Published online May 28, 2008. doi: 10.3748/wjg.14.3269
Revised: April 4, 2008
Accepted: April 11, 2008
Published online: May 28, 2008
We described a patient with adenocarcinoma of the stomach combined with choriocarcinoma and neuroendocrine cell carcinoma. An 85-year-old man visited our hospital because of appetite loss. Gastric fiberscopy revealed a large tumor occupying the cardial region and anterior wall of the gastric body. The patient underwent total gastrectomy with lymphnode dissection and partial resection of the liver. Choriocarcinoma, small cell carcinoma and tubular adenocarcinoma existed in the gastric tumor. The choriocarcinomatous foci contained cells positive for beta-subunit of human chorionic gonadotropin (B-hCG) and human placental lactogen mainly in syncytiotrophoblastic cells. The small cell carcinomatous foci contained cells positive for synaptophysin, neuron-specific enolase (NSE), and chromogranin A. The prognosis for gastric adenocarcinoma with choriocarcinoma and neuroendocrine cell carcinoma is exceedingly poor. This patient died about 2 mo after the first complaint from hepatic failure. This is the first reported case of gastric cancer with these three pathological features.

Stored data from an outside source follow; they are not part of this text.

-- ==== Sys2Proof/Machine/Dispatch.lean ====
section
/-! DEFINITION. One arm for each command: the meaning it has. -/

namespace Sys2Proof.Machine
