-- ==== Sys2Proof/Machine/Step.lean ====
section
/-! DEFINITION. One step of the block: the command at the front of the queue, or, with none waiting, one count of site time
(log 2). -/

namespace Sys2Proof.Machine

def step (s : State) : Host.Outcome State Fault Refusal :=
  match s.pending with
  | [] => .next s.tick
  | c :: rest => exec c { s with pending := rest }

/-- The command that a word spells put at the front of the queue; no word spells one. -/
def State.withFetchWord (s : State) (nbits w : Nat) : State :=
  match decodeTableWord nbits w with
  | none => s
  | some c => { s with pending := c :: s.pending }

end Sys2Proof.Machine
end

- Citation: Hirano Y, Hara T, Nozawa H, Oyama K, Ohta N, Omura K, Watanabe G, Niwa H. Combined choriocarcinoma, neuroendocrine cell carcinoma and tubular adenocarcinoma in the stomach. World J Gastroenterol 2008; 14(20): 3269-3272
- URL: https://www.wjgnet.com/1007-9327/full/v14/i20/3269.htm
- DOI: https://dx.doi.org/10.3748/wjg.14.3269
Primary carcinoma of the stomach is almost always adenocarcinoma or signet ring cell carcinoma and there have been few reports of choriocarcinoma[1–5] or neuroendocrine cell carcinoma[6–9]. We report a patient with adenocarcinoma of the stomach combined with choriocarcinoma and neuroendocrine cell carcinoma. This is the first reported case of gastric cancer with these three pathological features.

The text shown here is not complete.